Long years had passed since he had stood above
The place reminding him of timeless love.

His childish body hid behind a birch
Inside a grove upon the hill, his perch
The perfect place to watch his father run
Toward his mother on the beach, the sun
So bright with summer heat it bent the air
And danced above the terror of despair.

That night his father, in a shallow cave,
Had whispered, “When it’s light you’ll have to save
Yourself by hiding. They won’t try to kill
Your Mom and I. They want you dead. Your skill
In hiding where you can’t be found is all
The hope that’s left.” His mother’s night-bird call
Had told them she was near. “Remember, hide!”
He’d said, then left the cave, his son inside.
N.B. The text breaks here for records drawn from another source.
def rowsLOFT : List RegRow := [
  ⟨0x10, 0x10, 1, .rw, .sealed, 0x1F9E3FFF, 0x00610000⟩,
  ⟨0x11, 0x11, 1, .ro, .open_, 0x00000000, 0x00000000⟩,
  ⟨0x12, 0x12, 1, .ro, .open_, 0x00000000, 0x00000000⟩,
  ⟨0x13, 0x13, 1, .ro, .open_, 0x00000000, 0x00000000⟩,
  ⟨0x14, 0x14, 1, .rw, .open_, 0x00001FFF, 0x00000000⟩,
  ⟨0x15, 0x15, 1, .wo, .session, 0xFFFF0007, 0x00000000⟩,
  ⟨0x16, 0x16, 1, .ro, .open_, 0x00000000, 0x00000000⟩,
  ⟨0x17, 0x17, 1, .ro, .open_, 0x00000000, 0x00000000⟩,
  ⟨0x18, 0x18, 1, .ro, .open_, 0x00000000, 0x00000000⟩,
  ⟨0x40, 0x7F, 1, .ro, .open_, 0x00000000, 0x00000000⟩]

def rowsCELLAR : List RegRow := [
  ⟨0x10, 0x10, 1, .rw, .sealed, 0x00FFFF1F, 0x00100800⟩,
  ⟨0x11, 0x11, 1, .rw, .sealed, 0x000FFFFF, 0x0014185A⟩,
  ⟨0x12, 0x12, 1, .ro, .open_, 0x00000000, 0x00000000⟩,
  ⟨0x13, 0x13, 1, .ro, .open_, 0x00000000, 0x00000000⟩,
  ⟨0x14, 0x14, 1, .ro, .open_, 0x00000000, 0x00000000⟩,
  ⟨0x15, 0x15, 1, .ro, .open_, 0x00000000, 0x00000000⟩,
  ⟨0x16, 0x16, 1, .ro, .open_, 0x00000000, 0x00000000⟩,
  ⟨0x17, 0x17, 1, .ro, .open_, 0x00000000, 0x00000000⟩,
  ⟨0x18, 0x18, 1, .ro, .open_, 0x00000000, 0x00000000⟩,
  ⟨0x19, 0x19, 1, .wo, .session, 0x00000001, 0x00000000⟩,
  ⟨0x1A, 0x1A, 1, .wo, .session, 0xFFFF0003, 0x00000000⟩,
  ⟨0x1B, 0x1B, 1, .ro, .open_, 0x00000000, 0x00000000⟩,
  ⟨0x1C, 0x1C, 1, .ro, .open_, 0x00000000, 0x00000000⟩,
  ⟨0x20, 0x2B, 1, .ro, .open_, 0x00000000, 0x00000000⟩,
  ⟨0x30, 0x47, 1, .ro, .open_, 0x00000000, 0x00000000⟩,
  ⟨0x48, 0x53, 1, .ro, .open_, 0x00000000, 0x00000000⟩,
  ⟨0x58, 0x58, 1, .rw, .open_, 0x0003FFFF, 0x00000000⟩,
  ⟨0x59, 0x59, 1, .ro, .open_, 0x00000000, 0x00000000⟩,
  ⟨0x60, 0x7F, 1, .ro, .open_, 0x00000000, 0x00000000⟩]

def rowsLARDER : List RegRow := [
  ⟨0x10, 0x10, 1, .rw, .sealed, 0x7F3FFFFF, 0x1900A804⟩,
  ⟨0x11, 0x11, 1, .rw, .session, 0x00003FFF, 0x00000000⟩,
  ⟨0x12, 0x12, 1, .wo, .session, 0xFFFFFFFF, 0x00000000⟩,
  ⟨0x13, 0x13, 1, .ro, .open_, 0x00000000, 0x00000000⟩,
  ⟨0x14, 0x14, 1, .ro, .open_, 0x00000000, 0x00000000⟩,
  ⟨0x15, 0x15, 1, .ro, .open_, 0x00000000, 0x00000000⟩,
  ⟨0x16, 0x16, 1, .ro, .open_, 0x00000000, 0x00000000⟩,
  ⟨0x40, 0x74, 4, .ro, .open_, 0x00000000, 0x00000000⟩,
  ⟨0x41, 0x75, 4, .ro, .open_, 0x00000000, 0x00000000⟩,
  ⟨0x42, 0x76, 4, .ro, .open_, 0x00000000, 0x00000000⟩,
  ⟨0x43, 0x77, 4, .ro, .open_, 0x00000000, 0x00000000⟩]

def rowsBARRIER : List RegRow := [
  ⟨0x10, 0x10, 1, .ro, .open_, 0x00000000, 0x00000000⟩,
  ⟨0x11, 0x11, 1, .ro, .open_, 0x00000000, 0x00000000⟩,
  ⟨0x12, 0x12, 1, .ro, .open_, 0x00000000, 0x00000000⟩,
  ⟨0x13, 0x13, 1, .ro, .open_, 0x00000000, 0x00000000⟩,
  ⟨0x14, 0x14, 1, .ro, .open_, 0x00000000, 0x00000000⟩,
  ⟨0x15, 0x15, 1, .ro, .open_, 0x00000000, 0x00000000⟩,
  ⟨0x16, 0x16, 1, .ro, .open_, 0x00000000, 0x00000000⟩]

def rowsFSUP : List RegRow := [
  ⟨0x10, 0x13, 1, .rw, .sealed, 0x3FFFFFFF, 0x0C025864⟩,
  ⟨0x14, 0x17, 1, .rw, .sealed, 0x00FFFF13, 0x00140A00⟩,
  ⟨0x18, 0x1B, 1, .ro, .open_, 0x00000000, 0x00000000⟩,
  ⟨0x1C, 0x1F, 1, .ro, .open_, 0x00000000, 0x00000000⟩,
  ⟨0x20, 0x23, 1, .rw, .sealed, 0x00001FFF, 0x00000FA0⟩,
  ⟨0x24, 0x24, 1, .rw, .sealed, 0x00003FFF, 0x00000032⟩,
  ⟨0x25, 0x25, 1, .ro, .open_, 0x00000000, 0x00000000⟩,
  ⟨0x26, 0x26, 1, .rw, .sealed, 0xFFFF31FF, 0x3E800168⟩,
  ⟨0x27, 0x27, 1, .ro, .open_, 0x00000000, 0x00000000⟩,
  ⟨0x28, 0x28, 1, .ro, .open_, 0x00000000, 0x00000000⟩,
  ⟨0x29, 0x29, 1, .ro, .open_, 0x00000000, 0x00000000⟩,
  ⟨0x2A, 0x2A, 1, .ro, .open_, 0x00000000, 0x00000000⟩]

def rowsXPT : List RegRow := [
  ⟨0x10, 0x2F, 1, .rw, .sealed, 0x0000000F, 0x00000000⟩,
  ⟨0x30, 0x30, 1, .ro, .open_, 0x00000000, 0x00000000⟩,
  ⟨0x31, 0x31, 1, .ro, .open_, 0x00000000, 0x00000000⟩,
  ⟨0x32, 0x32, 1, .ro, .open_, 0x00000000, 0x00000000⟩,
  ⟨0x33, 0x33, 1, .rw, .sealed, 0x00000001, 0x00000000⟩,
  ⟨0x40, 0xBE, 2, .rw, .sealed, 0x01003F3F, 0x00000000⟩,
  ⟨0x41, 0xBF, 2, .rw, .sealed, 0x0F1F0F1F, 0x00000000⟩]

def rowsEXC : List RegRow := [
  ⟨0x10, 0x28, 8, .rw, .sealed, 0x00000001, 0x00000000⟩,
  ⟨0x11, 0x29, 8, .rw, .session, 0x00000001, 0x00000000⟩,
  ⟨0x12, 0x2A, 8, .rw, .session, 0xFFFFFFFF, 0x00200000⟩,
  ⟨0x13, 0x2B, 8, .rw, .session, 0x0000FFFF, 0x00000000⟩,
  ⟨0x14, 0x2C, 8, .ro, .open_, 0x00000000, 0x00000000⟩,
  ⟨0x15, 0x2D, 8, .ro, .open_, 0x00000000, 0x00000000⟩,
  ⟨0x30, 0x33, 1, .rw, .session, 0x000103FF, 0x00000064⟩,
  ⟨0x34, 0x37, 1, .ro, .open_, 0x00000000, 0x00000000⟩,
  ⟨0x38, 0x38, 1, .ro, .open_, 0x00000000, 0x00000000⟩,
  ⟨0x39, 0x39, 1, .rw, .session, 0x00000FFF, 0x00000000⟩,
  ⟨0x3A, 0x3A, 1, .ro, .open_, 0x00000000, 0x00000004⟩,
  ⟨0x3B, 0x3B, 1, .rw, .sealed, 0x03FF0003, 0x00000000⟩,
  ⟨0x3C, 0x3C, 1, .rw, .sealed, 0x0000FFFF, 0x00000000⟩,
  ⟨0x3D, 0x3D, 1, .ro, .open_, 0x00000000, 0x00000000⟩]

def rowsSEQ : List RegRow := [
  ⟨0x10, 0x1F, 1, .rw, .sealed, 0xFFFF8FFF, 0x00000000⟩,
  ⟨0x20, 0x2F, 1, .ro, .open_, 0x00000000, 0x00000000⟩,
  ⟨0x30, 0x3F, 1, .ro, .open_, 0x00000000, 0x00000000⟩,
  ⟨0x40, 0x43, 1, .rw, .session, 0x00000001, 0x00000000⟩,
  ⟨0x44, 0x44, 1, .ro, .open_, 0x00000000, 0x0001FF00⟩,
  ⟨0x45, 0x45, 1, .ro, .open_, 0x00000000, 0x00000000⟩]

def rowsCAL : List RegRow := [
  ⟨0x10, 0x10, 1, .rw, .open_, 0x0000071F, 0x00000000⟩,
  ⟨0x11, 0x11, 1, .ro, .open_, 0x00000000, 0x00000000⟩,
  ⟨0x12, 0x12, 1, .ro, .open_, 0x00000000, 0x00000000⟩,
  ⟨0x13, 0x13, 1, .ro, .open_, 0x00000000, 0x00000000⟩,
  ⟨0x14, 0x14, 1, .ro, .open_, 0x00000000, 0x00000000⟩,
  ⟨0x15, 0x15, 1, .ro, .open_, 0x00000000, 0x00000000⟩,
  ⟨0x16, 0x16, 1, .ro, .open_, 0x00000000, 0x00000000⟩,
  ⟨0x17, 0x17, 1, .ro, .open_, 0x00000000, 0x00000000⟩,
  ⟨0x18, 0x18, 1, .ro, .open_, 0x00000000, 0x00000000⟩,
  ⟨0x19, 0x19, 1, .rw, .sealed, 0x001FFF01, 0x00040C00⟩,
  ⟨0x1A, 0x1A, 1, .wo, .session, 0x0000011F, 0x00000000⟩,
  ⟨0x1B, 0x1B, 1, .ro, .open_, 0x00000000, 0x00000000⟩,
  ⟨0x1C, 0x1C, 1, .ro, .open_, 0x00000000, 0x00000000⟩,
  ⟨0x1D, 0x1D, 1, .ro, .open_, 0x00000000, 0x00000000⟩,
  ⟨0x1E, 0x1E, 1, .ro, .open_, 0x00000000, 0x00000000⟩,
  ⟨0x1F, 0x1F, 1, .ro, .open_, 0x00000000, 0x00000000⟩,
  ⟨0x80, 0xFD, 1, .rw, .session, 0xFFFFFFFF, 0x00000000⟩]

def rowsREFLEX : List RegRow := [
  ⟨0x10, 0xCD, 3, .rw, .sealed, 0x83FF83FF, 0x00000000⟩,
  ⟨0x11, 0xCE, 3, .rw, .sealed, 0x83FF83FF, 0x00000000⟩,
  ⟨0x12, 0xCF, 3, .rw, .sealed, 0xFFFF0FFF, 0x00000000⟩,
  ⟨0xD0, 0xD0, 1, .ro, .open_, 0x00000000, 0x00000000⟩,
  ⟨0xD1, 0xD1, 1, .ro, .open_, 0x00000000, 0x00000000⟩,
  ⟨0xD2, 0xD2, 1, .ro, .open_, 0x00000000, 0x00000000⟩,
  ⟨0xD3, 0xD3, 1, .ro, .open_, 0x00000000, 0x00000000⟩,
  ⟨0xD4, 0xD4, 1, .wo, .session, 0xFFFFFFFF, 0x00000000⟩,
  ⟨0xD5, 0xD5, 1, .wo, .session, 0xFFFFFFFF, 0x00000000⟩,
  ⟨0xD6, 0xD6, 1, .ro, .open_, 0x00000000, 0x00000000⟩,
  ⟨0xD7, 0xD7, 1, .ro, .open_, 0x00000000, 0x00000000⟩]

def rowsTERM0 : List RegRow := [
  ⟨0x10, 0x10, 1, .rw, .sealed, 0x0000000F, 0x00000000⟩,
  ⟨0x11, 0x11, 1, .ro, .open_, 0x00000000, 0x00000000⟩,
  ⟨0x12, 0x12, 1, .ro, .open_, 0x00000000, 0x00000000⟩,
  ⟨0x13, 0x13, 1, .ro, .open_, 0x00000000, 0x00000000⟩,
  ⟨0x20, 0x20, 1, .rw, .sealed, 0x0000FF1F, 0x00000000⟩,
  ⟨0x21, 0x21, 1, .rw, .session, 0xFFFF3FFF, 0x0BB80050⟩,
  ⟨0x22, 0x22, 1, .rw, .session, 0x0003FF03, 0x00000000⟩,
  ⟨0x23, 0x23, 1, .rw, .session, 0x0000FFFF, 0x00000000⟩,
  ⟨0x24, 0x24, 1, .ro, .open_, 0x00000000, 0x00000000⟩,
  ⟨0x25, 0x25, 1, .ro, .open_, 0x00000000, 0x00000000⟩,
  ⟨0x26, 0x26, 1, .ro, .open_, 0x00000000, 0x00000000⟩,
  ⟨0x27, 0x27, 1, .ro, .open_, 0x00000000, 0x00000000⟩,
  ⟨0x28, 0x28, 1, .ro, .open_, 0x00000000, 0x00000000⟩,
  ⟨0x29, 0x29, 1, .wo, .session, 0x00000003, 0x00000000⟩,
  ⟨0x30, 0x30, 1, .rw, .sealed, 0x001F017F, 0x0000003C⟩,
  ⟨0x31, 0x31, 1, .rw, .sealed, 0x00FFFFFF, 0x00000A14⟩,
  ⟨0x32, 0x32, 1, .rw, .session, 0xFFFF3FFF, 0x27101400⟩,
  ⟨0x33, 0x33, 1, .rw, .session, 0x00000001, 0x00000000⟩,
  ⟨0x34, 0x34, 1, .ro, .open_, 0x00000000, 0x00000000⟩,
  ⟨0x35, 0x35, 1, .ro, .open_, 0x00000000, 0x00000000⟩,
  ⟨0x36, 0x36, 1, .ro, .open_, 0x00000000, 0x000000FF⟩,
  ⟨0x37, 0x37, 1, .ro, .open_, 0x00000000, 0x00000000⟩,
  ⟨0x38, 0x38, 1, .ro, .open_, 0x00000000, 0x00000000⟩,
  ⟨0x39, 0x39, 1, .ro, .open_, 0x00000000, 0x00000000⟩,
  ⟨0x3A, 0x3A, 1, .wo, .session, 0x00000003, 0x00000000⟩,
  ⟨0x40, 0x40, 1, .rw, .sealed, 0x00003F01, 0x00000A00⟩,
  ⟨0x41, 0x41, 1, .rw, .sealed, 0x0003FFFF, 0x00008CA0⟩,
  ⟨0x42, 0x42, 1, .rw, .sealed, 0x0003FFFF, 0x00033450⟩,
  ⟨0x43, 0x43, 1, .rw, .session, 0x0003FFFF, 0x00000000⟩,
  ⟨0x44, 0x44, 1, .ro, .open_, 0x00000000, 0x00000000⟩]

def rowsTERM1 : List RegRow := [
  ⟨0x45, 0x45, 1, .ro, .open_, 0x00000000, 0x00000000⟩,
  ⟨0x46, 0x46, 1, .ro, .open_, 0x00000000, 0x00000000⟩,
  ⟨0x47, 0x47, 1, .ro, .open_, 0x00000000, 0x00000000⟩,
  ⟨0x48, 0x48, 1, .ro, .open_, 0x00000000, 0x00000000⟩,
  ⟨0x49, 0x49, 1, .wo, .session, 0x00000001, 0x00000000⟩,
  ⟨0x50, 0x50, 1, .rw, .sealed, 0x00000F07, 0x00000000⟩,
  ⟨0x51, 0x51, 1, .rw, .sealed, 0x0003FFFF, 0x00000000⟩,
  ⟨0x52, 0x52, 1, .rw, .session, 0x00000001, 0x00000000⟩,
  ⟨0x53, 0x53, 1, .ro, .open_, 0x00000000, 0x00000000⟩]

def rowsTERM : List RegRow := rowsTERM0 ++ rowsTERM1

def rowsSLICE : List RegRow := [
  ⟨0x10, 0x10, 1, .ro, .open_, 0x00000000, 0x00000000⟩,
  ⟨0x11, 0x11, 1, .ro, .open_, 0x00000000, 0x00000000⟩,
  ⟨0x12, 0x12, 1, .ro, .open_, 0x00000000, 0x00000000⟩,
  ⟨0x13, 0x13, 1, .ro, .open_, 0x00000000, 0x00000000⟩,
  ⟨0x40, 0x40, 1, .rw, .sealed, 0x0001FFFF, 0x000003E8⟩,
  ⟨0x41, 0x41, 1, .ro, .open_, 0x00000000, 0x00001F1F⟩,
  ⟨0x42, 0x42, 1, .ro, .open_, 0x00000000, 0x00000000⟩,
  ⟨0x43, 0x43, 1, .wo, .session, 0x0FFF7F0F, 0x00000000⟩,
  ⟨0x44, 0x44, 1, .ro, .open_, 0x00000000, 0x00000000⟩,
  ⟨0x48, 0x4B, 1, .rw, .session, 0x00000113, 0x00000000⟩]

def rowsFILT : List RegRow := [
  ⟨0x10, 0x10, 1, .rw, .session, 0x000007FF, 0x00000001⟩,
  ⟨0x11, 0x11, 1, .wo, .session, 0x00000001, 0x00000000⟩,
  ⟨0x12, 0x12, 1, .ro, .open_, 0x00000000, 0x00000300⟩,
  ⟨0x13, 0x13, 1, .ro, .open_, 0x00000000, 0x00400000⟩,
  ⟨0x14, 0x14, 1, .ro, .open_, 0x00000000, 0x00000000⟩,
  ⟨0x15, 0x15, 1, .ro, .open_, 0x00000000, 0x00000000⟩,
  ⟨0x80, 0xFF, 1, .rw, .session, 0x00FFFFFF, 0x00000000⟩]

def rowsCTX0 : List RegRow := [
  ⟨0x10, 0x10, 1, .rw, .sealed, 0xF13F373F, 0x00000000⟩,
  ⟨0x11, 0x11, 1, .rw, .sealed, 0xFFFFF771, 0x0505F000⟩,
  ⟨0x12, 0x12, 1, .rw, .sealed, 0x000000FF, 0x00000000⟩,
  ⟨0x13, 0x13, 1, .rw, .sealed, 0x00000007, 0x00000000⟩,
  ⟨0x14, 0x14, 1, .rw, .session, 0x0003FFFF, 0x00000000⟩,
  ⟨0x15, 0x15, 1, .rw, .session, 0x7FFF071F, 0x00000000⟩,
  ⟨0x16, 0x16, 1, .rw, .session, 0x0000FFFF, 0x00000000⟩,
  ⟨0x17, 0x17, 1, .rw, .session, 0x0001FFFF, 0x00000008⟩,
  ⟨0x18, 0x18, 1, .rw, .session, 0xFFFFFFFF, 0x00000000⟩,
  ⟨0x19, 0x19, 1, .rw, .session, 0x00000003, 0x00000000⟩,
  ⟨0x1A, 0x1A, 1, .rw, .session, 0x0000FFFF, 0x00000000⟩,
  ⟨0x1B, 0x1B, 1, .rw, .sealed, 0x0000FFFF, 0x00000000⟩,
  ⟨0x1C, 0x1C, 1, .rw, .session, 0x00FFFFFF, 0x00000000⟩,
  ⟨0x1D, 0x1D, 1, .rw, .session, 0x00FFFFFF, 0x00000000⟩,
  ⟨0x1E, 0x1E, 1, .ro, .open_, 0x00000000, 0x001F0000⟩,
  ⟨0x1F, 0x1F, 1, .ro, .open_, 0x00000000, 0x00000000⟩,
  ⟨0x20, 0x20, 1, .ro, .open_, 0x00000000, 0x00000000⟩,
  ⟨0x30, 0x30, 1, .rw, .session, 0x00FFFFFF, 0x00000000⟩,
  ⟨0x31, 0x31, 1, .rw, .session, 0x007FFFFF, 0x00000000⟩,
  ⟨0x32, 0x32, 1, .rw, .session, 0x000000F7, 0x00000000⟩,
  ⟨0x33, 0x33, 1, .rw, .session, 0x00FFFFFF, 0x00000000⟩,
  ⟨0x34, 0x34, 1, .rw, .session, 0x007FFFFF, 0x00000000⟩,
  ⟨0x35, 0x35, 1, .rw, .session, 0x000000F7, 0x00000000⟩,
  ⟨0x36, 0x36, 1, .ro, .open_, 0x00000000, 0x00000000⟩,
  ⟨0x37, 0x37, 1, .ro, .open_, 0x00000000, 0x00000000⟩,
  ⟨0x40, 0x40, 1, .ro, .open_, 0x00000000, 0x00000000⟩,
  ⟨0x41, 0x41, 1, .ro, .open_, 0x00000000, 0x00000000⟩,
  ⟨0x42, 0x42, 1, .ro, .open_, 0x00000000, 0x00000000⟩,
  ⟨0x43, 0x43, 1, .ro, .open_, 0x00000000, 0x00000000⟩,
  ⟨0x44, 0x44, 1, .ro, .open_, 0x00000000, 0x00000000⟩]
Five hunters left the trees. His father ran.
His mother stopped and watched. The biggest man
Stopped, pulled his bow string, let an arrow fly.
It struck his father’s back. His mother’s cry
Of anguish shattered silence. The big man’s yell
Of triumph echoed as his father fell.

A boy of ten, he knelt and watched the men
Walk slowly down the beach, knives drawn, a grin
Upon their faces as his mother cried
Until the bloody moment when she died.

As Hurit watched the shadows on his face,
Tears welled into her eyes. “This is the place?”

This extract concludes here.